Can I code for multiple text classification tasks at the same time?¶

The only way currently to annotate for multiple modeling tasks is to create multiple projects (one for each task). Though multi-task active learning (learning how to select observations that best jointly learn multiple modeling tasks simultaneously) is an exciting area of research, there are not plans for supporting it in the near future.

Do I have to use Active Learning, IRR, etc.?¶

Depending on your modeling goals, many of the options provided in SMART (active learning, IRR, etc.) may be unnessary or overkill for your use case. To allow users to customize their data labelling experience, users are encouraged to add or remove project features in the Advanced Settings page during project creation.

What are the metrics on the Active Learning page?¶

The model evaluation metrics presented on the Active Learning section can help you and your team diagnose how a model is performing as more data is labelled.
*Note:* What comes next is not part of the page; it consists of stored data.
-- ==== Sys2Proof/Machine/WheelF.lean ====
section
/-! DEFINITION. The F-slot operations (R508): every result is in flight for 4 cycles (R55). -/

namespace Sys2Proof.Machine

open Sys2Proof

/-- NOP: nothing changes (R508). -/
def execNop (s : State) : Out := .next s

/-- FADD: D ← A + B (R508, R56). -/
def execFadd (gd : Guard) (d a b : Fin 128) (s : State) : Out :=
  .next (s.issue gd fun s => s.fResult d (Fp32.add (s.src a) (s.src b)))

/-- FSUB: D ← A − B (R508, R56). -/
def execFsub (gd : Guard) (d a b : Fin 128) (s : State) : Out :=
  .next (s.issue gd fun s => s.fResult d (Fp32.sub (s.src a) (s.src b)))

/-- FMUL: D ← A × B (R508, R56). -/
def execFmul (gd : Guard) (d a b : Fin 128) (s : State) : Out :=
  .next (s.issue gd fun s => s.fResult d (Fp32.mul (s.src a) (s.src b)))

/-- FMA: D ← D + A × B, D read at issue (R508, R55). -/
def execFma (gd : Guard) (d a b : Fin 128) (s : State) : Out :=
  .next (s.issue gd fun s => s.fResult d (Fp32.fma (s.src d) (s.src a) (s.src b)))

/-- FMS: D ← D − A × B (R508, R55). -/
def execFms (gd : Guard) (d a b : Fin 128) (s : State) : Out :=
  .next (s.issue gd fun s => s.fResult d (Fp32.fms (s.src d) (s.src a) (s.src b)))

/-- FNMS: D ← A × B − D (R508, R55). -/
def execFnms (gd : Guard) (d a b : Fin 128) (s : State) : Out :=
  .next (s.issue gd fun s => s.fResult d (Fp32.fnms (s.src d) (s.src a) (s.src b)))

/-- FMIN (R508, R56). -/
def execFmin (gd : Guard) (d a b : Fin 128) (s : State) : Out :=
  .next (s.issue gd fun s => s.fResult d (Fp32.fmin (s.src a) (s.src b)))

/-- FMAX (R508, R56). -/
def execFmax (gd : Guard) (d a b : Fin 128) (s : State) : Out :=
  .next (s.issue gd fun s => s.fResult d (Fp32.fmax (s.src a) (s.src b)))

/-- FABS (R508). -/
def execFabs (gd : Guard) (d a : Fin 128) (s : State) : Out :=
  .next (s.issue gd fun s => s.fResult d (Fp32.abs (s.src a)))

/-- FNEG (R508). -/
def execFneg (gd : Guard) (d a : Fin 128) (s : State) : Out :=
  .next (s.issue gd fun s => s.fResult d (Fp32.neg (s.src a)))

/-- ADD modulo 2^32 (R508, R56). -/
def execAdd (gd : Guard) (d a b : Fin 128) (s : State) : Out :=
  .next (s.issue gd fun s => s.fResult d (plain (s.src a + s.src b)))

/-- SUB modulo 2^32 (R508, R56). -/
def execSub (gd : Guard) (d a b : Fin 128) (s : State) : Out :=
  .next (s.issue gd fun s => s.fResult d (plain (s.src a - s.src b)))

/-- MUL: low 32 bits of the product (R508). -/
def execMul (gd : Guard) (d a b : Fin 128) (s : State) : Out :=
  .next (s.issue gd fun s => s.fResult d (plain (s.src a * s.src b)))

/-- AND, bitwise (R508). -/
def execAnd (gd : Guard) (d a b : Fin 128) (s : State) : Out :=
  .next (s.issue gd fun s => s.fResult d (plain (s.src a &&& s.src b)))

/-- OR, bitwise (R508). -/
def execOr (gd : Guard) (d a b : Fin 128) (s : State) : Out :=
  .next (s.issue gd fun s => s.fResult d (plain (s.src a ||| s.src b)))

/-- XOR, bitwise (R508). -/
def execXor (gd : Guard) (d a b : Fin 128) (s : State) : Out :=
  .next (s.issue gd fun s => s.fResult d (plain (s.src a ^^^ s.src b)))

/-- SHL by bits [4:0] of register B (R508, R56). -/
def execShl (gd : Guard) (d a b : Fin 128) (s : State) : Out :=
  .next (s.issue gd fun s => s.fResult d (plain (s.src a <<< ((s.src b).toNat % 32))))

/-- SHR, logical (R508, R56). -/
def execShr (gd : Guard) (d a b : Fin 128) (s : State) : Out :=
  .next (s.issue gd fun s => s.fResult d (plain (s.src a >>> ((s.src b).toNat % 32))))

/-- SRA, arithmetic (R508, R56). -/
def execSra (gd : Guard) (d a b : Fin 128) (s : State) : Out :=
  .next (s.issue gd fun s => s.fResult d (plain ((s.src a).sshiftRight ((s.src b).toNat % 32))))

/-- SHLI by an immediate amount (R508, R48). -/
def execShli (gd : Guard) (d a : Fin 128) (amt : Fin 32) (s : State) : Out :=
  .next (s.issue gd fun s => s.fResult d (plain (s.src a <<< amt.val)))

/-- SHRI by an immediate amount (R508, R48). -/
def execShri (gd : Guard) (d a : Fin 128) (amt : Fin 32) (s : State) : Out :=
  .next (s.issue gd fun s => s.fResult d (plain (s.src a >>> amt.val)))

/-- SRAI by an immediate amount (R508, R48). -/
def execSrai (gd : Guard) (d a : Fin 128) (amt : Fin 32) (s : State) : Out :=
  .next (s.issue gd fun s => s.fResult d (plain ((s.src a).sshiftRight amt.val)))

/-- MIN, signed (R508). -/
def execMin (gd : Guard) (d a b : Fin 128) (s : State) : Out :=
  .next (s.issue gd fun s => s.fResult d (plain (if (s.src a).toInt ≤ (s.src b).toInt then s.src a else s.src b)))

/-- MAX, signed (R508). -/
def execMax (gd : Guard) (d a b : Fin 128) (s : State) : Out :=
  .next (s.issue gd fun s => s.fResult d (plain (if (s.src a).toInt ≤ (s.src b).toInt then s.src b else s.src a)))

/-- QADD: signed sum, saturated (R508, R56). -/
def execQadd (gd : Guard) (d a b : Fin 128) (s : State) : Out :=
  .next (s.issue gd fun s => s.fResult d (Fp32.satS32 ((s.src a).toInt + (s.src b).toInt)))

/-- QSUB: signed difference, saturated (R508, R56). -/
def execQsub (gd : Guard) (d a b : Fin 128) (s : State) : Out :=
  .next (s.issue gd fun s => s.fResult d (Fp32.satS32 ((s.src a).toInt - (s.src b).toInt)))

/-- QMUL: Q1.31 product (R508, R56). -/
def execQmul (gd : Guard) (d a b : Fin 128) (s : State) : Out :=
  .next (s.issue gd fun s => s.fResult d (Fp32.qmul (s.src a) (s.src b)))

/-- QSHL: A × 2^n, n = bits [4:0] of B, saturated (R508, R56). -/
def execQshl (gd : Guard) (d a b : Fin 128) (s : State) : Out :=
  .next (s.issue gd fun s => s.fResult d (Fp32.satS32 ((s.src a).toInt * 2 ^ ((s.src b).toNat % 32))))

/-- FCVT.S32 (R508, R56). -/
def execFcvtS32 (gd : Guard) (d a : Fin 128) (s : State) : Out :=
  .next (s.issue gd fun s => s.fResult d (Fp32.cvtS32 (s.src a)))

/-- FCVT.U32 (R508, R56). -/
def execFcvtU32 (gd : Guard) (d a : Fin 128) (s : State) : Out :=
  .next (s.issue gd fun s => s.fResult d (Fp32.cvtU32 (s.src a)))

/-- ICVT.S32 (R508). -/
def execIcvtS32 (gd : Guard) (d a : Fin 128) (s : State) : Out :=
  .next (s.issue gd fun s => s.fResult d (Fp32.ofS32 (s.src a)))

/-- ICVT.U32 (R508). -/
def execIcvtU32 (gd : Guard) (d a : Fin 128) (s : State) : Out :=
  .next (s.issue gd fun s => s.fResult d (Fp32.ofU32 (s.src a)))

/-- FCMP.EQ: FP32; NaN per R56 (R508). -/
def execFcmpEq (gd : Guard) (pd : Fin 8) (a b : Fin 128) (s : State) : Out :=
  .next (s.issue gd fun s => s.fPred pd (Fp32.eq (s.src a) (s.src b)))

/-- FCMP.NE: FP32; NaN per R56 (R508). -/
def execFcmpNe (gd : Guard) (pd : Fin 8) (a b : Fin 128) (s : State) : Out :=
  .next (s.issue gd fun s => s.fPred pd (!Fp32.eq (s.src a) (s.src b)))

/-- FCMP.LT: FP32; NaN per R56 (R508). -/
def execFcmpLt (gd : Guard) (pd : Fin 8) (a b : Fin 128) (s : State) : Out :=
  .next (s.issue gd fun s => s.fPred pd (Fp32.lt (s.src a) (s.src b)))

/-- FCMP.LE: FP32; NaN per R56 (R508). -/
def execFcmpLe (gd : Guard) (pd : Fin 8) (a b : Fin 128) (s : State) : Out :=
  .next (s.issue gd fun s => s.fPred pd (Fp32.le (s.src a) (s.src b)))

/-- FCMP.GT: FP32; NaN per R56 (R508). -/
def execFcmpGt (gd : Guard) (pd : Fin 8) (a b : Fin 128) (s : State) : Out :=
  .next (s.issue gd fun s => s.fPred pd (Fp32.lt (s.src b) (s.src a)))

/-- FCMP.GE: FP32; NaN per R56 (R508). -/
def execFcmpGe (gd : Guard) (pd : Fin 8) (a b : Fin 128) (s : State) : Out :=
  .next (s.issue gd fun s => s.fPred pd (Fp32.le (s.src b) (s.src a)))

/-- ICMP.EQ (R508). -/
def execIcmpEq (gd : Guard) (pd : Fin 8) (a b : Fin 128) (s : State) : Out :=
  .next (s.issue gd fun s => s.fPred pd (decide (s.src a = s.src b)))

/-- ICMP.NE (R508). -/
def execIcmpNe (gd : Guard) (pd : Fin 8) (a b : Fin 128) (s : State) : Out :=
  .next (s.issue gd fun s => s.fPred pd (decide (s.src a ≠ s.src b)))

/-- ICMP.LT (R508). -/
def execIcmpLt (gd : Guard) (pd : Fin 8) (a b : Fin 128) (s : State) : Out :=
  .next (s.issue gd fun s => s.fPred pd ((s.src a).slt (s.src b)))

/-- ICMP.LE (R508). -/
def execIcmpLe (gd : Guard) (pd : Fin 8) (a b : Fin 128) (s : State) : Out :=
  .next (s.issue gd fun s => s.fPred pd ((s.src a).sle (s.src b)))

/-- ICMP.GT (R508). -/
def execIcmpGt (gd : Guard) (pd : Fin 8) (a b : Fin 128) (s : State) : Out :=
  .next (s.issue gd fun s => s.fPred pd ((s.src b).slt (s.src a)))

/-- ICMP.GE (R508). -/
def execIcmpGe (gd : Guard) (pd : Fin 8) (a b : Fin 128) (s : State) : Out :=
  .next (s.issue gd fun s => s.fPred pd ((s.src b).sle (s.src a)))

/-- ICMP.LTU (R508). -/
def execIcmpLtu (gd : Guard) (pd : Fin 8) (a b : Fin 128) (s : State) : Out :=
  .next (s.issue gd fun s => s.fPred pd ((s.src a).ult (s.src b)))

/-- ICMP.LEU (R508). -/
def execIcmpLeu (gd : Guard) (pd : Fin 8) (a b : Fin 128) (s : State) : Out :=
  .next (s.issue gd fun s => s.fPred pd ((s.src a).ule (s.src b)))

/-- ICMP.GTU (R508). -/
def execIcmpGtu (gd : Guard) (pd : Fin 8) (a b : Fin 128) (s : State) : Out :=
  .next (s.issue gd fun s => s.fPred pd ((s.src b).ult (s.src a)))

/-- ICMP.GEU (R508). -/
def execIcmpGeu (gd : Guard) (pd : Fin 8) (a b : Fin 128) (s : State) : Out :=
  .next (s.issue gd fun s => s.fPred pd ((s.src b).ule (s.src a)))

/-- PAND (R508, R49). -/
def execPand (gd : Guard) (pd pa pb : Fin 8) (s : State) : Out :=
  .next (s.issue gd fun s => s.fPred pd (s.p pa.val && s.p pb.val))

/-- POR (R508, R49). -/
def execPor (gd : Guard) (pd pa pb : Fin 8) (s : State) : Out :=
  .next (s.issue gd fun s => s.fPred pd (s.p pa.val || s.p pb.val))

/-- PXOR (R508, R49). -/
def execPxor (gd : Guard) (pd pa pb : Fin 8) (s : State) : Out :=
  .next (s.issue gd fun s => s.fPred pd (s.p pa.val != s.p pb.val))

/-- PNOT (R508, R49). -/
def execPnot (gd : Guard) (pd pa : Fin 8) (s : State) : Out :=
  .next (s.issue gd fun s => s.fPred pd (!s.p pa.val))

/-- MOV: bit copy (R508). -/
def execMov (gd : Guard) (d a : Fin 128) (s : State) : Out :=
  .next (s.issue gd fun s => s.fResult d (plain (s.src a)))

/-- MOVI: sign-extended IMM15 (R508, R48). -/
def execMovi (gd : Guard) (d : Fin 128) (imm : BitVec 15) (s : State) : Out :=
  .next (s.issue gd fun s => s.fResult d (plain (imm.signExtend 32)))

end Sys2Proof.Machine
end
Definitions for the classification evaluation metrics can be found in the Active Learning section of the Advanced Feature Details page.

What active learning strategies does SMART support?¶

The active learning strategies implemented in SMART can be found in the Active Learning section of the Advanced Feature Details page.

Why support labeling data in batches?¶

We implemented an option to label data in batches due to its practicality. While many active learning strategies assume a sequential back-and-forth between the model and the labeller, waiting for the model to train and predict new examples after every new labeled observation can be prohibitively slow when models are complex or when the underlying data set is large. Additionally, labeling observations in batches more easily allows the labeling process to be spread out among multiple people working on a batch in parallel.

To provide assistance for just this scenario, researchers have developed batch-mode active learning algorithms that help assemble batches containing both informative and diverse examples, reducing the chance that observations within a batch will provide redundant information. While effective on large batch sizes, initial tests comparing batch-mode active learning models against simpler non-batch active learning strategies showed similar performance on more modest batch sizes [link to notebook]. Due to the complexity of many batch-mode active learning models and similar performance on smaller batch sizes, we forego including batch-mode active learning models in the initial release.

Is the model used to generate embeddings the same as the classifier SMART iteratively trains?¶

No, while a model is also used to generate embeddings, they are static and do not update as more items are labeled.

Can I customize the label embeddings?¶

Yes you can! SMART saves the embeddings model it uses in the smart_embeddings_model folder. Depending on the subject domain, you might want to update your model to associate certain phrases as being similar or dissimilar if they are uncommonly used outside of your field.

You can update the SMART embeddings model using the csv to embeddings model repository.

What’s the tech stack used to build SMART?¶

It consists of a Django web application backed by a Postgres database and a Redis store. The application uses Docker in development to aid in dependency management.